I've been trying to prove that $\text{Isom}(\mathbb{S}^2 \times \mathbb{R}) \cong \text{Isom}(\mathbb{S}^2) \times \text{Isom}(\mathbb{R})$ and I think I've come up with a simple proof, but it's so simple that I'm almost certain I made a mistake somewhere. Here goes:
Let $F: \mathbb{S}^2 \times \mathbb{R} \to \mathbb{S}^2 \times \mathbb{R}$ be an isometry. For each $(\hat{x}, y) \in \mathbb{S}^2 \times \mathbb{R}$, with $\hat{x} = (x_1, x_2, x_3) \in \mathbb{S}^2$ and $y \in \mathbb{R}$, writing $F(\hat{x}, y) = (A(\hat{x}), B(y))$, we want to prove that $A: \mathbb{S}^2 \to \mathbb{S}^2$ and $B: \mathbb{R} \to \mathbb{R}$ are isometries, that is, for any $s, t \in \mathbb{S}^2$ we have $\langle A(s) - A(t), A(s)- A(t) \rangle = \langle s - t, s -t \rangle$ and for all $n, m \in \mathbb{R}$ we have $|B(n) - B(m)| = |n - m|$.

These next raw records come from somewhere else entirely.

/-- `stx` with a uniform destination: one transition for each group, whose outcome every lane of the group in the bundle shares
(R221, 06 R100). -/
def stxGroups (h : Hdr) (mod : BitVec 3) (sub : BitVec 4) (d a b c : Opnd) (mw : MemW) (ofs : Int) (s : State) : State :=
  let w := s.bundle.wg
  (groupsOf s.bundle.lanes).foldl (fun s k =>
    let ls := s.bundle.lanes.filter (fun t => grpOf t == k)
    let al := ls.filter (fun t => activeIn h false (thOf s w t))
    match al with
    | [] => ls.foldl (fun s t => finish s w t true .adv) s
    | t :: _ =>
      let g := getWg s w
      let va := vaOf g t a b mod ofs
      match access s w va (stagedNeed true true mw.ss) with
      | (s, .error e) => ls.foldl (fun s u => finish s w u false e) s
      | (s, .ok (pa, l)) => sendStx h s w va pa l sub (BitVec.ofNat 64 (readTy g t .b64 c 0)) d c mw ls) s

/-- `stx` (R221). -/
def execStx (h : Hdr) (mod : BitVec 3) (sub : BitVec 4) (d a b c : Opnd) (mw : MemW) (ofs10 : BitVec 10) (s : State) :
    Host.Outcome State Fault Refusal :=
  .next (if isUni d then stxGroups h mod sub d a b c mw ofs10.toInt s else stxLanes h mod sub d a b c mw ofs10.toInt s)

/-- `stinit` of one lane's object: both words written, and its waiters woken (R222). -/
def stinitLane (s : State) (w t va : Nat) (w0 w1 : Nat) (mw : MemW) : State × End :=
  let g := getWg s w
  let cls := bits w0 7 4
  if !bit g.hdr.stcls cls then (s, .trap 0x08 (stagedInfo false 0x09 cls 0 0 0 0) (BitVec.ofNat 64 va))
  else match access s w va (stagedNeed false true mw.ss) with
    | (s, .error e) => (s, e)
    | (s, .ok (pa, l)) =>
      let r := if isRel mw then tryRelease s w [t] [t] (drainMask mw.scope.toNat mw.ss) mw.ss else (s, true)
      if !r.2 || objectWaits r.1 r.1.fresh pa then (r.1, .stay .drain)
      else
        let o : Obj := { ctx := g.ctx, part := g.part, die := dieOf g.core, pa := pa, va := va, prop := l.prop, via := some g.core }
        let parked := bit (o.word0 r.1) 8
        let s := o.write (if isRel mw then flushHost r.1 g.part mw.scope.toNat mw.ss else r.1) (w0 / 65536 * 65536 + w0 % 256) w1
        (if parked then sendWakes s g.part (some pa) g.ctx else s, .adv)

/-- `stinit` (R222). -/
def execStinit (h : Hdr) (mod : BitVec 3) (d a b c : Opnd) (mw : MemW) (ofs10 : BitVec 10) (s : State) :
    Host.Outcome State Fault Refusal :=
  let va (g : Wg) (t : Nat) : Nat := vaOf g t a b mod ofs10.toInt
  .next (
    let w := s.bundle.wg
    let act := s.bundle.lanes.filter (fun t => activeIn h false (thOf s w t))
    match sameObject (act.map (fun t => (t, va (getWg s w) t))) with
    | some (ds, low) => perLane h false true (fun s _ _ => (s, sameTrap ds low)) s
    | none => perLane h false true (fun s w t =>
        let g := getWg s w
        stinitLane s w t (va g t) (readTy g t .b64 d 0) (readTy g t .b64 c 0) mw) s)

/-- `stqry` (R223). -/
def execStqry (h : Hdr) (mod : BitVec 3) (sub : BitVec 4) (d a b : Opnd) (mw : MemW) (ofs : BitVec 20) (s : State) :
    Host.Outcome State Fault Refusal :=
  let va (g : Wg) (t : Nat) : Nat := vaOf g t a b mod ofs.toInt
  .next (execLoad h d (fun s w t =>
    let x := va (getWg s w) t
    match access s w x (stagedNeed true false mw.ss) with
    | (s, .error e) => (s, .error e)
    | (s, .ok (pa, _)) => (s, .ok { Pend.start h s.fresh (.load (pa + 8 * sub.toNat) .b64 d false) [] 0 with
        acq := if isAcq mw then mw.ss else 0, bad := some (BitVec.ofNat 64 x) })) s)

/-- The first entry of an image that fails its check, as state, transition and entry (R211). -/
def badEntry (n : Nat) (ent : Nat → Nat) : Option (Nat × Nat × Nat) :=
  (rangeFrom 0 256).findSome? (fun k =>
    let e := ent k
    if (k / 16 ≥ n ∧ e ≠ 0) ∨ (k / 16 < n ∧ (eNext e ≥ n ∨ eAct e ≥ 6)) then some (k / 16, k % 16, e) else none)

/-- The table of a checked image. -/
def tableOf (n : Nat) (ent : Nat → Nat) : STable :=
  { n := n, ent := (rangeFrom 0 256).foldl (fun m k => SMap.set 0 m k (BitVec.ofNat 16 (ent k))) [] }

/-- What `stload` needs of the image's pages. -/
def imageNeed : Need := { align := 16, rd := true, wr := false, ss := 0b1111 }

/-- `stload` in a group (R224). Where the page of its second part fails a check, %taddr is the address of the image plus 512 (log 33). -/
def stloadGroup (s : State) (w : Nat) (al : List Nat) (scope cls : Nat) (a : Opnd) : State × End :=
  let g := getWg s w
  let va := (readPair g (al.headD 0) a).toNat
  if !bit g.hdr.stcls cls then (s, .trap 0x08 (stagedInfo false 0x09 cls 0 0 0 0) 0)
  else match access s w va imageNeed with
    | (s, .error e) => (s, e)
    | (s, .ok (pa, l)) =>
      match access s w (va + 512) imageNeed with
      | (s, .error e) => (s, e)
      | (s, .ok (pa2, _)) =>
        let r := tryRelease s w al al (drainMask scope 0b1111) 0b1111
        let at' (k : Nat) : Nat := if va % l.size + k < l.size then pa + k else pa2 + k - 512
        if !r.2 || clearingAt r.1 pa || clearingAt r.1 pa2 then (r.1, .stay .drain)
        else
          let cut := min 528 (l.size - va % l.size)
          let s := sendCombsAt (sendCombsAt r.1 (clusterOf g.core) pa cut) (clusterOf g.core) (pa2 + cut - 512) (528 - cut)
          let s := flushHost (coreMeets (coreMeets s g.core g.part pa cut) g.core g.part (pa2 + cut - 512) (528 - cut)) g.part scope 0b1111
          let byte (k : Nat) : Nat := (coreByte s g.core (at' k)).toNat
          let ent (k : Nat) : Nat := byte (16 + 2 * k) + 256 * byte (17 + 2 * k)
          let n := byte 0
          if (rangeFrom 0 528).any (fun k => coreBad s g.core (at' k) 1) then (s, .trap 0x15 0 (BitVec.ofNat 64 va))
          else if n = 0 ∨ n > 16 ∨ (rangeFrom 1 15).any (fun k => byte k != 0) then
            (s, .trap 0x08 (stagedInfo false 0x08 cls 0 0 0 0) 0)
          else match badEntry n ent with
            | some (st, t, e) => (s, .trap 0x08 (stagedInfo false 0x07 cls st t 0 e) 0)
            | none => (modCtx s g.ctx (fun c => { c with classes := SMap.put c.classes cls (tableOf n ent) }), .adv)

/-- `stload` (R224). -/
def execStload (h : Hdr) (mod : BitVec 3) (sub : BitVec 4) (a : Opnd) (s : State) : Host.Outcome State Fault Refusal :=
  .next (perGroup h false false (fun s w al => stloadGroup s w al mod.toNat sub.toNat a) s)

end Sys2Proof.Machine
end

Well, since $F$ is an isometry of $\mathbb{S}^2 \times \mathbb{R}$, given $s, t \in \mathbb{S}^2$, it must be true that $\langle F(s, 0) - F(t, 0),F(s, 0) - F(t, 0) \rangle = \langle(s - t, 0), (s-t, 0) \rangle$. It follows that:
$$\|A(s) - A(t)\|^2 + (B(0) - B(0))^2 = \|s-t\|^2 + (0-0)^2$$
and therefore $\langle A(s) - A(t), A(s)- A(t) \rangle = \langle s - t, s -t \rangle$, as we wanted to prove. The proof that $B$ is an isometry is analagous.
What's the catch here?
I will give a sketch that every isometry $F:S^2\times \mathbb{R}\to S^2\times \mathbb{R}$ is of the form $F(p,y)=(A(p),B(y)).$
Fix arbitrary $p\in S^2$ and $y\in \mathbb{R}$. Let $q\in S^2$ and $r\in \mathbb{R}$ be given by $(q,r)=F(p,y)$. Observe that the tangent space at $(p,y)$ splits as an orthogonal sum \begin{equation*} T_{(p,y)}(S^2\times\mathbb{R})=T_pS^2\oplus T_y\mathbb{R} \end{equation*} and similarly \begin{equation*} T_{(q,r)}(S^2\times\mathbb{R})=T_qS^2\oplus T_r\mathbb{R}. \end{equation*} Recall that $(dF)_{(p,y)}:T_pS^2\oplus T_y\mathbb{R}\to T_qS^2\oplus T_r\mathbb{R}$ is an isometry between vector spaces. Observe that \begin{equation*} (dF)_{(p,y)}\big(T_pS^2\big)\subset T_qS^2, \end{equation*} since otherwise $F$ would map some periodic geodesics to non-periodic geodesics. Since $T_pS^2$ and $T_qS^2$ have the same dimension, we even get \begin{equation*} (dF)_{(p,y)}\big(T_pS^2\big)=T_qS^2 \end{equation*} by the injectivity of $(dF)_{(p,y)}$. As $(dF)_{(p,y)}$ is an isometry, \begin{equation*} (dF)_{(p,y)}\big(T_y\mathbb{R}\big)=T_r\mathbb{R} \end{equation*} follows from the orthogonal decompositions of the tangent spaces. Hence we get a decomposition \begin{equation*} (dF)_{(p,y)}=a\oplus b \end{equation*} for some isometries $a:T_pS^2\to T_qS^2$ and $b: T_y\mathbb{R}\to T_r\mathbb{R}$. Therefore, for any $v\in T_pM$ and $c,t\in \mathbb{R}$ we have \begin{equation*} F\big(\exp_p(tv),y+ct\big)=\Big(\exp_q\big(ta(v)\big),r+tb(c)\Big). \end{equation*} Can you conclude from here?